AIとクラウド、どちらが情報漏洩リスクが高いか

「AIに情報を渡すのが怖い」という声がある一方、「クラウドはもう使っている」という現場も多い。両者のリスク構造を整理すると、判断基準が見えてくる。

クラウドの情報漏洩リスク

クラウドは設定ミス(S3バケットの公開設定、権限過剰なIAM)による漏洩が最も多い。サービス側の脆弱性よりも運用側の設定ミスが主因だ。データは保管・転送中の暗号化が標準化されており、適切に設定すれば高い安全性がある。

AIサービスの情報漏洩リスク

主なリスクはプロンプトへの入力データのモデル学習利用だ。多くの商用AIは「企業プランでは学習に使わない」と明示しているが、利用規約の確認は必須。

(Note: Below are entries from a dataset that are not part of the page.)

-- ==== Sys2Proof/Machine/State.lean ====
section
/-! DEFINITION. The state of the core, as plain data (10_state.md), the reasons a step can stop, and
the state right after power-on. -/

namespace Sys2Proof.Machine

/-! ## Reasons -/

/-- The closed list of fault causes (R340). `Check` raises `oob` and `textWrite`, the fetch guard
raises `pcData`. The spec describes what a fault does to the machine (R343), so every meaning and the
step TAKE the fault: they answer a next state that is FAULTED and holds the cause. No meaning and no
step ever answers `Host.Outcome.fault`; safe, since nothing is claimed of a stopped machine. -/
inductive Fault where
  /-- `F_PC_DATA`, code 1: `pc >= DATA_BASE` at the start of a step (R344). Raised by the fetch guard. -/
  | pcData
  /-- `F_OOB`, code 2: an access ends beyond `MEMORY_SIZE` (R345). Raised by any load, store or fetch. -/
  | oob
  /-- `F_TEXT_WRITE`, code 3: a store into the code region while `SMC_ENABLE` is false (R346). -/
  | textWrite
  deriving DecidableEq, Repr

/-- Why a step refuses. -/
inductive Refusal where
  /-- An instruction with no meaning in this model. No arm of `exec` answers it. Safe. -/
  | notModelled (mnemonic : String)
  /-- An unhandled word under `STRICT_DECODE` (93_implementation_defined.md U1). Raised by the step,
  and only where that parameter is true; its default is false, and the word is then a no-op (R272).
  Safe: the machine stops where the lenient one goes on. -/
  | unhandledWord (w : InstrWord)
  deriving DecidableEq, Repr

/-! ## Control state -/

/-- `run_state` (R31). -/
inductive RunState where
  | running
  | halted
  | faulted
  deriving DecidableEq, Repr

/-- What one step returns: status 0, 1, 2 or 3 (R310). -/
inductive Status where
  /-- 0: normal. -/
  | normal
  /-- 1: the end-of-program sentinel is at `pc`. -/
  | ended
  /-- 2: the instruction at the new `pc` is a breakpoint or an ebreak. -/
  | halted
  /-- 3: a fault, or already FAULTED. -/
  | fault
  deriving DecidableEq, Repr

/-! ## Memory and the Cache Model -/

/-- The Memory Store (R43, R50): address and byte pairs in the canonical form `Memory.wf` of
Machine/Memory.lean. An unlisted address reads as 0, the spec's power-on and zero-fill value
(R371, R321). -/
abbrev Memory := List Host.Cell

/-- The replacement policies (R80). -/
inductive Replacement where
  | fifo
  | lru
  | random
  deriving DecidableEq, Repr

/-- The write policies (R80). -/
inductive WritePolicy where
  | writeThrough
  | writeBack
  deriving DecidableEq, Repr

/-- A validated Cache Config (R35, R80). The two masks of R83 are functions of it. -/
structure CacheConfig where
  /-- Bytes in a block. -/
  blockSize : Nat
  /-- The number of sets. -/
  nLines : Nat
  /-- The number of ways of a set. -/
  associativity : Nat
  replacement : Replacement
  writePolicy : WritePolicy
  writeAllocate : Bool
  deriving DecidableEq, Repr

/-- One line (R36). `ts` is kept under RANDOM too and never read there (R93). -/
structure Line where
  valid : Bool
  dirty : Bool
  tag : Word
  data : List Byte
  ts : Word
  deriving DecidableEq, Repr

/-- The cache statistics (R38, R100): four unsigned 64-bit counters and the exact rational
`hit_rate`. -/
structure CacheStats where
  accessCount : Word
  hitCount : Word
  missCount : Word
  writebacks : Word
  hitRate : Rat
  deriving DecidableEq, Repr

/-- All counters 0 (R45, R109). -/
def CacheStats.zero : CacheStats :=
  { accessCount := 0, hitCount := 0, missCount := 0, writebacks := 0, hitRate := 0 }

/-- The Cache Model while it is enabled (R35 to R39). `sets` lists the sets by index, each the list
of its ways. -/
structure Cache where
  cfg : CacheConfig
  traceEnable : Bool
  sets : List (List Line)
  /-- `cache_clk` (R37). -/
  clk : Word
  stats : CacheStats
  deriving DecidableEq, Repr

/-- The direction of a byte access in the trace (R104). -/
inductive Direction where
  | read
  | write
  deriving DecidableEq, Repr

/-- One record of the cache trace (R39, R104). -/
structure TraceRecord where
  dir : Direction
  address : Word
  set : Nat
  hit : Bool
  tag : Word
  dirty : Bool
  deriving DecidableEq, Repr

/-- What the access primitives work on: the Memory Store, the optional Cache Model in front of it,
the model's own count of RANDOM draws, and the trace sent to the external sink. -/
structure MemSystem where
  /-- `M` (R43). -/
  store : Memory
  /-- The Cache Model; `none` is `cache_enabled = false` (R35). -/
  cache : Option Cache
  /-- THE MODEL'S OWN FIELD, not the spec's: how many draws of `Config.randomDraw` were taken (R93). -/
  draws : Nat
  /-- The trace, oldest record first (R39). -/
  trace : List TraceRecord
  deriving DecidableEq, Repr

/-! ## Diagnostic and host-side state -/

/-- A call frame: the recorded line and the index of the label that owns the return line (R40). -/
structure Frame where
  line : Nat
  owner : Option Nat
  deriving DecidableEq, Repr

/-- An entry of the label table: a label and its start position, a line (R331). -/
structure Label where
  name : String
  start : Nat
  deriving DecidableEq, Repr

/-- A loadable program: instruction words and the initial bytes of the data region (R41, R320). -/
structure Image where
  words : List InstrWord
  data : List Byte
  deriving DecidableEq, Repr

/-! ## The state -/

/-- The whole machine. -/
structure State where
  /-- `MEMORY_SIZE`, `DATA_BASE`, `SMC_ENABLE`, `STRICT_DECODE` (R34). -/
  params : Params
  /-- `x0` to `x31` (R20). Read and written only through `readReg` and `writeReg`. -/
  regs : Vector Word 32
  /-- The program counter (R25). -/
  pc : Word
  /-- `run_state` (R31). -/
  runState : RunState
  /-- `fault_cause` (R32). -/
  faultCause : Option Fault
  /-- `wb`, the write-back record: an index, without a value (R42; DESIGN CHOICE beside D38, log entry 14). -/
  wb : Option Reg
  /-- `breakpoints` (R33): a set of instruction indices, held strictly rising. -/
  breakpoints : List Nat
  /-- Memory Store, Cache Model and trace (R35 to R39, R43). -/
  memSys : MemSystem
  /-- `call_stack` (R40), innermost frame first. -/
  callStack : List Frame
  /-- The line table given at load, if one was (R40, R330). -/
  lineTable : Option (List Nat)
  /-- The deduplicated label table given at load; empty if none was (R40, R331). -/
  labels : List Label
  /-- `image`, the last successfully loaded program (R41). -/
  image : Image
  /-- THE MODEL'S OWN FIELD, not the spec's: the status the last step returned, `none` since the last
  load or reset (log entry 3). -/
  lastStatus : Option Status
  /-- The external reporting sink, oldest first: the cause of each fault message pushed (R343). The
  message texts are not in the spec (R32). -/
  reports : List Fault
  deriving DecidableEq, Repr

/-- Power-on (R371, R45) of the machine with parameters `p`. -/
def State.powerOn (p : Params) : State :=
  { params := p
    regs := Vector.replicate 32 0
    pc := 0
    runState := .running
    faultCause := none
    wb := none
    breakpoints := []
    memSys := { store := [], cache := none, draws := 0, trace := [] }
    callStack := []
    lineTable := none
    labels := []
    image := { words := [], data := [] }
    lastStatus := none
    reports := [] }

/-- The machine right after power-on, with the sizes of log entry 1. -/
def State.reset : State := State.powerOn Params.default

end Sys2Proof.Machine
end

また、プロンプトインジェクション攻撃による意図しない情報開示も懸念点だ。

現場目線での結論

機密度の高い設計図・個人情報・未公開財務データは、いずれのサービスにも入力すべきでない。リスクの性質は異なるが、「入力前に機密分類する」習慣が最も有効な対策だ。

まとめ

AIとクラウドのリスクは種類が違う。共通するのは「何を入力するか」の管理が最重要という点だ。技術的対策より情報分類の運用整備が先決である。